Wednesday, May 16, 2001

Is it better to have loved and lost than never to have loved at all?

I thought I knew the answer - yes - but now I realize I was wrong.

A new survey found that 80,000 people worldwide lost their millionaire status last year thanks to the drop in the Nasdaq. I can't believe I'm saying this, but I pity the ``minute millionaires.''

Sure, the IPO crowd had a lot more fun than the rest of us for a while, playing billiards in their offices, thinking outside of the box, working in wireless, paperless, workless environments, dining on V.C. money, dressing like slobs. Except for the slob part, I never got to do any of that.

But I know how heartbreaking it is to have riches snatched away from you.
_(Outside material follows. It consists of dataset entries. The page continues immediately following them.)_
-- ==== Sys2Proof/Laws/InStateStorage.lean ====
section
/-! SUPPORT. Operations of these files that leave PKG_STATE.STATE as it is (R389). One lemma for each operation, in the order of the files. -/

set_option linter.unusedTactic false
set_option linter.unreachableTactic false
set_option linter.unusedVariables false

namespace Sys2Proof.Machine

variable {pk : Nat}

/-! Retain. -/

theorem inState_retWrite (d : ℕ) {s : Device} (hs : s.InState pk) :
    (retWrite d s).InState pk := by
  unfold retWrite
  repeat' first
    | with_reducible assumption
    | with_reducible apply Device.inState_modGlean
    | with_reducible apply Device.inState_ite
    | intro _
    | split
    | dsimp only

theorem inState_retCommit (d : ℕ) {s : Device} (hs : s.InState pk) :
    (retCommit d s).InState pk := by
  unfold retCommit
  repeat' first
    | with_reducible assumption
    | with_reducible apply Device.inState_modGlean
    | with_reducible apply Device.inState_ite
    | intro _
    | split
    | dsimp only

/-! GleanDomain. -/

theorem inState_keepGoodRise (d : ℕ) {s : Device} (hs : s.InState pk) :
    (keepGoodRise d s).InState pk := by
  unfold keepGoodRise
  repeat' first
    | with_reducible assumption
    | with_reducible apply Device.inState_modGlean
    | with_reducible refine Device.inState_pset _ _ ?_ ?_
    | with_reducible exact Fld.free_at _ (by decide)
    | (with_reducible show Fld.Free _; decide)
    | with_reducible apply Device.inState_ite
    | intro _
    | split
    | dsimp only

theorem inState_pumpTransfer (d : ℕ) {s : Device} (hs : s.InState pk) :
    (pumpTransfer d s).InState pk := by
  unfold pumpTransfer
  repeat' first
    | with_reducible assumption
    | with_reducible apply Device.inState_modCh
    | with_reducible apply Device.inState_ite
    | intro _
    | split
    | dsimp only

theorem inState_rcTrim (err : ℤ) {s : Device} (hs : s.InState pk) :
    (rcTrim err s).InState pk := by
  unfold rcTrim
  repeat' first
    | with_reducible assumption
    | with_reducible apply Device.inState_modGlean
    | with_reducible refine Device.inState_pset _ _ ?_ ?_
    | with_reducible exact Fld.free_at _ (by decide)
    | (with_reducible show Fld.Free _; decide)
    | with_reducible apply Device.inState_ite
    | with_reducible apply Device.inState_each
    | intro _
    | split
    | dsimp only

theorem inState_gleanEnables (d : ℕ) {s : Device} (hs : s.InState pk) :
    (gleanEnables d s).InState pk := by
  unfold gleanEnables
  repeat' first
    | with_reducible assumption
    | with_reducible apply Device.inState_modGlean
    | intro _
    | split
    | dsimp only

theorem inState_bookTally (g : ℕ) {s : Device} (hs : s.InState pk) :
    (bookTally g s).InState pk := by
  unfold bookTally
  repeat' first
    | with_reducible assumption
    | with_reducible apply Device.inState_cset
    | with_reducible apply inState_plsBook
    | with_reducible apply Device.inState_nextFree
    | with_reducible apply Device.inState_modCh
    | with_reducible refine Device.inState_setReg _ _ ?_ ?_
    | with_reducible exact chAddr_ne _ _
    | with_reducible exact dieAddr_ne _ _
    | (with_reducible show _ ≠ 2; omega)
    | with_reducible apply Device.inState_ite
    | intro _
    | split
    | dsimp only

theorem inState_startSequencer {s : Device} (hs : s.InState pk) :
    (startSequencer s).InState pk := by
  unfold startSequencer
  repeat' first
    | with_reducible assumption
    | with_reducible apply Device.inState_modPins
    | with_reducible apply Device.inState_ite
    | intro _
    | split
    | dsimp only

theorem inState_gleanEvaluate (regular : Bool) (d : ℕ) (o : Sys2Proof.GleanObs) {s : Device} (hs : s.InState pk) :
    (gleanEvaluate regular d o s).InState pk := by
  unfold gleanEvaluate
  repeat' first
    | with_reducible assumption
    | with_reducible apply inState_startSequencer
    | with_reducible apply Device.inState_modGlean
    | with_reducible apply Device.inState_ite
    | intro _
    | split
    | dsimp only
A new Walgreens opened in my neighborhood and the company sent out a get-to-know-us package. Not just coupons, but a check for $10.

You can imagine how I felt when I saw it. Without leaving my apartment, I had already spent the money - several times over. A hair net. A family-size bag of Twizzlers. A nongeneric brand of pain reliever. The priciest tweezer. Gourmet shampoo.

I imagined my new life. The fancy friends I'd have. The summers on the Vineyard with my well-plucked brows and red licorice hors d'oeuvres on the deck. The free-flowing Advil.

I was pretty far gone, until I read the small print and learned that the check was good only for a new or transferred prescription. Just my luck, I don't even need any meds at the moment.

I wasn't back where I started - I was worse off. I had seen, if only in my mind's eye, what heaven on Earth was, and now it was being denied me.

Now that I think about it, many of us suffer minute-millionaire style losses all the time. Losing what we never really had, but got used to, all the same.

The bathroom you have is fine, until you travel for work, stay in a nice hotel on the boss' dime, and come to feel you can't live without a marble shower. Or through some fluke, you get upgraded to first class on a flight to Los Angeles and when you fly next time, in back of the curtain, the leg room seems more cramped than ever.

But it's not just money that stings when it's gone.

I got a haircut the other day, and the blow-dry associate did such a good job that I felt and looked like a new, improved person.

My hair had body, but it was smooth. It swung, but stayed neat. It framed my face perfectly, but not in a helmuty way. Not only did it give me the confidence to enter a Newbury Street boutique, but I was actually acknowledged when I went in. ``How are you today?'' asked the rail-thin clerk (with perfect hair).

Still, a blow dry's even more fleeting than those dot-com companies that advertised during Super Bowl 2000. By the next day, I was back to my old hair, and feeling worse than ever about the weird bumps that form around my ears.

I think the only protection is to be happy with what you have. But that's easy for me to say. I didn't buy CMGI at $163.22 and sell at $1.75.